Exploring rapid desensitization of mu-opioid receptors induced by G protein-biased agonists

S. Groom¹, A. Conibear², A. Disney¹, S. Husbands¹, Y. Li³, L. Toll⁴, G. Henderson², E. Kelly², C. Bailey¹. ¹Department of Pharmacy & Pharmacology, University of Bath, Bath, United Kingdom, ²School of Physiology, Pharmacology & Neuroscience, University of Bristol, Bristol, United Kingdom, ³Torrey Pines Institute for Molecular Studies, Port St. Lucie, FL, ⁴Florida Atlantic University, Boca Raton, FL.

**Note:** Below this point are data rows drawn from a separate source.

/-- CHAIN_ENTRY_START (R391): the next entry is taken and read once; host traffic waits while the world's stream is stopped (R379). DEDUCED:
notes/assumptions/51.md. -/
def execChainEntryStart (world ch : Nat) (s : State) : Host.Outcome State Fault Refusal :=
  match s.chain? world ch with
  | none => .next s
  | some c =>
    if !s.chainStarts c then .next s
    else match c.pausedEntry with
      | some (addr, bs) => .next (s.beginEntry c addr (chainEntry bs))
      | none =>
        match s.nextEntry c with
        | (.error x, s) => .next (s.entryUnread c none x)
        | (.ok addr, s) =>
          match s.devRead world srcChain false addr 64 with
          | (.error x, s) => .next (s.entryUnread c (some addr) x)
          | (.ok bs, s) =>
            .next ((s.updChain world ch fun c => { c with cur := some (addr, bs), due := none, waits := false }).beginEntry c addr (chainEntry bs))

/-! ### Ending an entry (R391, R437, R479) -/

/-- Read a block of the source: host memory, or the world's. -/
def State.chainRead (s : State) (c : Chain) (e : ChainEntry) (off n : Nat) : Except Fail (List Byte) × State :=
  if e.kind = 1 then (.ok (s.mem.bytes (hostLoc (e.src + off)) n), s.countIde (s.streamOf c.world) 1 1) else s.devRead c.world srcChain false (e.src + off) n

/-- Write a block of the destination: host memory, or the world's shadow. -/
def State.chainWrite (s : State) (c : Chain) (e : ChainEntry) (off : Nat) (bs : List Byte) : Except Fail Unit × State :=
  if e.kind = 2 then (.ok (), (s.store (hostLoc (e.dst + off)) bs).countIde (s.streamOf c.world) 1 0) else s.devWrite c.world srcChain false .engWrite (e.dst + off) bs

/-- Move an entry in blocks of 128 bytes up to the first that fails: its offset and why. -/
def State.chainMove (s : State) (c : Chain) (e : ChainEntry) : Nat → Nat → Option (Nat × Fail) × State
  | 0, _ => (none, s)
  | f + 1, off =>
    if e.len ≤ off then (none, s)
    else
      let n := min 128 (e.len - off)
      match s.chainRead c e off n with
      | (.error x, s) => (some (off, x), s)
      | (.ok bs, s) =>
        match s.chainWrite c e off bs with
        | (.error x, s) => (some (off, x), s)
        | (.ok _, s) => s.chainMove c e f (off + 128)

/-- The channel's counter after an entry: DCNT rises by 1, or both are resynchronised when it failed. -/
def State.bounceEnd (s : State) (c : Chain) (e : ChainEntry) (ok : Bool) : State :=
  match s.bounceOf c e with
  | (.error _, s) | (.ok none, s) => s
  | (.ok (some (blk, hc, dc, h)), s) => if ok then s.bounceCount c blk dc else s.bounceResync c blk hc dc h

/-- Publish the destination range of an entry as PUBLISH does (R220, R243). -/
def State.chainPublish (s : State) (c : Chain) (e : ChainEntry) : State :=
  if !e.pub || e.kind == 2 then s
  else
    let p := s.publishCheck c.world e.dst e.len
    if p.1 = 0 then s.flipPort c.world p.2
    else s.file c.world { cls := 2, code := 4, sev := 2, src := srcChain, world := c.world, addr := e.dst }

/-- Finish the running entry of a chain. -/
def State.finishEntry (s : State) (c : Chain) (addr : Nat) (e : ChainEntry) : State :=
  match s.chainMove c e (e.len / 128 + 2) 0 with
  | (some (off, x), s) => ((s.fileChainFailed c x).bounceEnd c e false).endEntry c addr 2 off
  | (none, s) => ((s.chainPublish c e).bounceEnd c e true).endEntry c addr 1 0

/-- Does the running entry of a chain end now? -/
def State.chainEnds (s : State) (c : Chain) : Bool :=
  match c.cur, c.due with
  | some (_, bs), some d => decide (d ≤ s.now) && !s.entryHeld c (chainEntry bs)
  | some _, none | none, some _ | none, none => false

/-- CHAIN_ENTRY_COMPLETE (R391); host traffic waits while the world's stream is stopped (R379). DEDUCED: notes/assumptions/51.md. -/
def execChainEntryComplete (world ch : Nat) (s : State) : Host.Outcome State Fault Refusal :=
  match s.chain? world ch with
  | none => .next s
  | some c =>
    match c.cur with
    | some (addr, bs) => if s.chainEnds c then .next (s.finishEntry c addr (chainEntry bs)) else .next s
    | none => .next s

/-- A unit of a chain's leave is spent at each 1,024 ck of its entry's work (R395). -/
def ChainUnits.spend (now : Nat) (u : ChainUnits) : ChainUnits :=
  match u.next with
  | some t => if 0 < u.units ∧ t ≤ now then { u with units := u.units - 1, next := some (t + 1024) } else u
  | none => u

/-- End the running entry of every chain of a world as failed at offset 0, at a hand-back (R385). -/
def State.failChains (s : State) (world : Nat) : State :=
  (s.chains.filter fun c => c.world == world).foldl (fun (s : State) c =>
    match c.cur with
    | some (addr, bs) => ((s.fileChainFailed c ⟨8, 0, 1⟩).bounceEnd c (chainEntry bs) false).endEntry c addr 2 0
    | none => s) s

end Sys2Proof.Machine
end

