-- ==== Sys2Proof/Machine/Crypto.lean ====
section
/-! DEFINITION. SHA-384 and the verification of ECDSA P-384 signatures (R194, R378, R386); the algorithms are those of FIPS 180-4 and
FIPS 186, which the spec names and does not restate (PRESUMED). -/
namespace Sys2Proof.Machine

/-! ### SHA-384 -/

/-- Round constants 0 to 19. -/
def shaK0 : List DWord :=
  [0x428A2F98D728AE22, 0x7137449123EF65CD, 0xB5C0FBCFEC4D3B2F, 0xE9B5DBA58189DBBC,
   0x3956C25BF348B538, 0x59F111F1B605D019, 0x923F82A4AF194F9B, 0xAB1C5ED5DA6D8118,
   0xD807AA98A3030242, 0x12835B0145706FBE, 0x243185BE4EE4B28C, 0x550C7DC3D5FFB4E2,
   0x72BE5D74F27B896F, 0x80DEB1FE3B1696B1, 0x9BDC06A725C71235, 0xC19BF174CF692694,
   0xE49B69C19EF14AD2, 0xEFBE4786384F25E3, 0x0FC19DC68B8CD5B5, 0x240CA1CC77AC9C65]
/-- Round constants 20 to 39. -/
def shaK1 : List DWord :=
  [0x2DE92C6F592B0275, 0x4A7484AA6EA6E483, 0x5CB0A9DCBD41FBD4, 0x76F988DA831153B5,
   0x983E5152EE66DFAB, 0xA831C66D2DB43210, 0xB00327C898FB213F, 0xBF597FC7BEEF0EE4,
   0xC6E00BF33DA88FC2, 0xD5A79147930AA725, 0x06CA6351E003826F, 0x142929670A0E6E70,
   0x27B70A8546D22FFC, 0x2E1B21385C26C926, 0x4D2C6DFC5AC42AED, 0x53380D139D95B3DF,
   0x650A73548BAF63DE, 0x766A0ABB3C77B2A8, 0x81C2C92E47EDAEE6, 0x92722C851482353B]
/-- Round constants 40 to 59. -/
def shaK2 : List DWord :=
  [0xA2BFE8A14CF10364, 0xA81A664BBC423001, 0xC24B8B70D0F89791, 0xC76C51A30654BE30,
   0xD192E819D6EF5218, 0xD69906245565A910, 0xF40E35855771202A, 0x106AA07032BBD1B8,
   0x19A4C116B8D2D0C8, 0x1E376C085141AB53, 0x2748774CDF8EEB99, 0x34B0BCB5E19B48A8,
   0x391C0CB3C5C95A63, 0x4ED8AA4AE3418ACB, 0x5B9CCA4F7763E373, 0x682E6FF3D6B2B8A3,
   0x748F82EE5DEFB2FC, 0x78A5636F43172F60, 0x84C87814A1F0AB72, 0x8CC702081A6439EC]
/-- Round constants 60 to 79. -/
def shaK3 : List DWord :=
  [0x90BEFFFA23631E28, 0xA4506CEBDE82BDE9, 0xBEF9A3F7B2C67915, 0xC67178F2E372532B,
   0xCA273ECEEA26619C, 0xD186B8C721C0C207, 0xEADA7DD6CDE0EB1E, 0xF57D4F7FEE6ED178,
   0x06F067AA72176FBA, 0x0A637DC5A2C898A6, 0x113F9804BEF90DAE, 0x1B710B35131C471B,
   0x28DB77F523047D84, 0x32CAAB7B40C72493, 0x3C9EBE0A15C9BEBC, 0x431D67C49C100D4C,
   0x4CC5D4BECB3E42B6, 0x597F299CFC657E2A, 0x5FCB6FAB3AD6FAEC, 0x6C44198C4A475817]
/-- The eighty round constants. -/
def shaK : List DWord := shaK0 ++ shaK1 ++ shaK2 ++ shaK3

/-- The initial hash value of SHA-384. -/
def shaInit : List DWord :=
  [0xCBBB9D5DC1059ED8, 0x629A292A367CD507, 0x9159015A3070DD17, 0x152FECD8F70E5939,
   0x67332667FFC00B31, 0x8EB44A8768581511, 0xDB0C2E0D64F98FA7, 0x47B5481DBEFA4FA4]

/-- The message schedule, most recent word first, after `n` further words. -/
def shaExtend : Nat → List DWord → List DWord
  | 0, w => w
  | n + 1, w =>
    let x2 := w.getD 1 0
    let x15 := w.getD 14 0
    let s0 := x15.rotateRight 1 ^^^ x15.rotateRight 8 ^^^ (x15 >>> 7)
    let s1 := x2.rotateRight 19 ^^^ x2.rotateRight 61 ^^^ (x2 >>> 6)
    shaExtend n ((w.getD 15 0 + s0 + w.getD 6 0 + s1) :: w)

/-- The eight working variables of a round. -/
structure ShaVars where
  a : DWord
  b : DWord
  c : DWord
  d : DWord
  e : DWord
  f : DWord
  g : DWord
  h : DWord
  deriving DecidableEq, Repr

/-- One round. -/
def shaRound (v : ShaVars) (kw : DWord × DWord) : ShaVars :=
  let s1 := v.e.rotateRight 14 ^^^ v.e.rotateRight 18 ^^^ v.e.rotateRight 41
  let ch := (v.e &&& v.f) ^^^ (~~~v.e &&& v.g)
  let t1 := v.h + s1 + ch + kw.1 + kw.2
  let s0 := v.a.rotateRight 28 ^^^ v.a.rotateRight 34 ^^^ v.a.rotateRight 39
  let mj := (v.a &&& v.b) ^^^ (v.a &&& v.c) ^^^ (v.b &&& v.c)
  { a := t1 + (s0 + mj), b := v.a, c := v.b, d := v.c, e := v.d + t1, f := v.e, g := v.f, h := v.g }

/-- A number from bytes, most significant first. -/
def beNat (bs : List Byte) : Nat := bs.foldl (fun n b => n * 256 + b.toNat) 0

/-- The `n` bytes of a number, most significant first. -/
def beBytes (n v : Nat) : List Byte := (leBytes n v).reverse

/-- One block of 128 bytes. -/
def shaBlock (h : List DWord) (block : List Byte) : List DWord :=
  let w := ((List.range 16).map fun i => BitVec.ofNat 64 (beNat ((block.drop (8 * i)).take 8))).reverse
  let ws := (shaExtend 64 w).reverse
  let v0 : ShaVars := ⟨h.getD 0 0, h.getD 1 0, h.getD 2 0, h.getD 3 0, h.getD 4 0, h.getD 5 0, h.getD 6 0, h.getD 7 0⟩
  let v := (shaK.zip ws).foldl shaRound v0
  (h.zip [v.a, v.b, v.c, v.d, v.e, v.f, v.g, v.h]).map fun p => p.1 + p.2

/-- Every block of a padded message. -/
def shaBlocks : Nat → List DWord → List Byte → List DWord
  | 0, h, _ => h
  | n + 1, h, bs => shaBlocks n (shaBlock h (bs.take 128)) (bs.drop 128)

/-- The padded message. -/
def shaPad (bs : List Byte) : List Byte :=
  let z := (111 + 128 - bs.length % 128) % 128
  bs ++ [0x80#8] ++ List.replicate z 0#8 ++ beBytes 16 (8 * bs.length)

/-- SHA-384 of a message, as a number of 48 bytes, most significant first. PRESUMED: notes/assumptions/18.md. -/
def sha384 (bs : List Byte) : Nat :=
  let p := shaPad bs
  ((shaBlocks (p.length / 128) shaInit p).take 6).foldl (fun n w => n * 2 ^ 64 + w.toNat) 0

/-- The extension of a measurement register by a digest (R194). -/
def extend384 (m d : Nat) : Nat := sha384 (beBytes 48 m ++ beBytes 48 d)

/-! ### P-384 -/

/-- The field prime, the order, the coefficient b and the base point of P-384. PRESUMED: notes/assumptions/18.md. -/
def p384 : Nat := 2 ^ 384 - 2 ^ 128 - 2 ^ 96 + 2 ^ 32 - 1
/-- PRESUMED: notes/assumptions/18.md. -/
def n384 : Nat := 0xFFFFFFFFFFFFFFFFFFFFFFFFFFFFFFFFFFFFFFFFFFFFFFFFC7634D81F4372DDF581A0DB248B0A77AECEC196ACCC52973
def b384 : Nat := 0xB3312FA7E23EE7E4988E056BE3F82D19181D9C6EFE8141120314088F5013875AC656398D8A2ED19D2A85C8EDD3EC2AEF
/-- PRESUMED: notes/assumptions/18.md. -/
def gx384 : Nat := 0xAA87CA22BE8B05378EB1C71EF320AD746E1D3B628BA79B9859F741E082542A385502F25DBF55296C3A545E3872760AB7
/-- PRESUMED: notes/assumptions/18.md. -/
def gy384 : Nat := 0x3617DE4A96262C6F5D9E98BF9292DC29F8F41DBD289A147CE9DA3113B5F0B8C00A60B1CE1D7E819D7A431D7C90EA0E5F

/-- b^e mod m over `k` bits of e, from the top. -/
def powMod (m b e : Nat) : Nat → Nat
  | 0 => 1
  | k + 1 =>
    let r := powMod m b (e / 2) k
    r * r % m * (if e % 2 = 1 then b else 1) % m

/-- The inverse modulo a prime. -/
def invMod (m a : Nat) : Nat := powMod m (a % m) (m - 2) 384

/-- A point of the curve; none is the point at infinity. -/
abbrev Point := Option (Nat × Nat)

/-- Addition of points. -/
def pointAdd (p q : Point) : Point :=
  match p, q with
  | none, q => q
  | p, none => p
  | some (x1, y1), some (x2, y2) =>
    if x1 = x2 ∧ (y1 + y2) % p384 = 0 then none
    else
      let l := if x1 = x2 then (3 * x1 * x1 + p384 - 3) % p384 * invMod p384 (2 * y1) % p384
        else (y2 + p384 - y1) % p384 * invMod p384 (x2 + p384 - x1) % p384
      let x3 := (l * l + 2 * p384 - x1 - x2) % p384
      some (x3, (l * (x1 + p384 - x3) + p384 - y1) % p384)

/-- A multiple of a point over `k` bits of the factor. -/
def pointMul (q : Point) (e : Nat) : Nat → Point
  | 0 => none
  | k + 1 =>
    let r := pointMul q (e / 2) k
    let d := pointAdd r r
    if e % 2 = 1 then pointAdd d q else d

/-- The signature r ‖ s of a digest under a private key, with the secret number drawn for it: 96 bytes as a number. PRESUMED:
notes/assumptions/18.md. -/
def ecdsaSign (key digest secret : Nat) : Nat :=
  let d := key % (n384 - 1) + 1
  let k := secret % (n384 - 1) + 1
  let r := (pointMul (some (gx384, gy384)) k 384).elim 0 fun p => p.1 % n384
  r * 2 ^ 384 + invMod n384 k * (digest + r * d) % n384

/-- Does the signature r ‖ s over a digest verify under the public key x ‖ y? PRESUMED: notes/assumptions/18.md. -/
def ecdsaOk (x y r s digest : Nat) : Bool :=
  if r = 0 ∨ n384 ≤ r ∨ s = 0 ∨ n384 ≤ s ∨ p384 ≤ x ∨ p384 ≤ y ∨ (y * y) % p384 ≠ (x * x * x + (p384 - 3) * x + b384) % p384 then false
  else
    let w := invMod n384 s
    match pointAdd (pointMul (some (gx384, gy384)) (digest * w % n384) 384) (pointMul (some (x, y)) (r * w % n384) 384) with
    | none => false
    | some (px, _) => px % n384 == r

end Sys2Proof.Machine
end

Introduction: G protein-biased agonists of mu-opioid receptors (MOPrs) have potential for reducing receptor desensitization and drug tolerance. We have studied 2 potential G protein-biased MOPr agonists: PZM21¹ and ‘Compound 1’ (Tyr-c[D-Lys-Phe-Tyr-Gly])². Using Western blotting we investigated each agonist’s ability to phosphorylate a GRK substrate on MOPr (Ser375), and using brain slice electrophysiology we have investigated each agonist’s ability to induce rapid MOPr desensitization.

Method: Western blot: HEK293 cells stably expressing the HA-tagged rat MOPr were incubated with MOPr agonists for 10 min at 37^oC. HA-MOPrs were immunoprecipitated using anti-HA antibody, proteins were resolved by SDS PAGE. Changes in receptor phosphorylation were evaluated by phosphor-serine 375 immunoblotting^3,4. Electrophysiology: Whole-cell voltage-clamp recordings were made from rat locus coeruleus (LC) neurones (from 4-5 week-old male Wistar rats). MOPrs are coupled to K+ channels: the amplitude of K⁺ current is a measure of MOPr activation. α₂-adrenoceptors couple to the same channels as MOPrs: comparing MOPr-evoked currents with noradrenaline (NA)-evoked currents gives a measure of MOPr agonist efficacy³. Data shown as mean±SEM. Statistics: 1-way ANOVA or unpaired Student’s T-test, as appropriate.

Results: Morphine and DAMGO both induced Ser375 phosphorylation^3,4. In contrast, PZM21 and Compound 1-induced Ser375 phosphorylation was indistinguishable from control (Figure 1; n=3). In rat LC neurones, peak K⁺ currents induced by morphine, PZM21 and Compound 1 were similar, and significantly less than Met-Enkephalin, indicating that PZM21 and Compound 1 have similar efficacies to morphine (Figure 2; n=5-7). Over 8 minutes, PZM21 induced significantly less rapid MOPr desensitization than morphine. In contrast, Compound 1 induced robust MOPr desensitization that was significantly greater than morphine (Figure 3; n=3-7; each applied at 30μM). Further, although activation of PKC has been shown to enhance morphine-induced MOPr desensitization⁵, the phorbol ester PMA (1μM) did not significantly affect PZM21-induced MOPr desensitization (PZM21 current at 8 minutes: 87.8±1.7% (control), 82.2±3.8% (in PMA) (n=3-5).

Conclusion: These data indicate that although potential G protein-biased agonists at MOPrs induce very little phosphorylation of Ser375, their abilities to induce rapid MOPr desensitization can vary. Subsequent experiments are ongoing to investigate the intracellular mechanisms involved, and the in vivo consequences.

References:

1. Manglik A et al. (2016). Nature 537:185-90.

2. Li Y et al. (2016). J Med Chem 59:1239-45.

3. Lowe JD et al. (2015). Mol Pharmacol 88:347-56.

4. Schulz S et al. (2004). EMBO J 23:3282-9.

5. Bailey CP et al. (2009). Br J Pharmacol 158:157-64.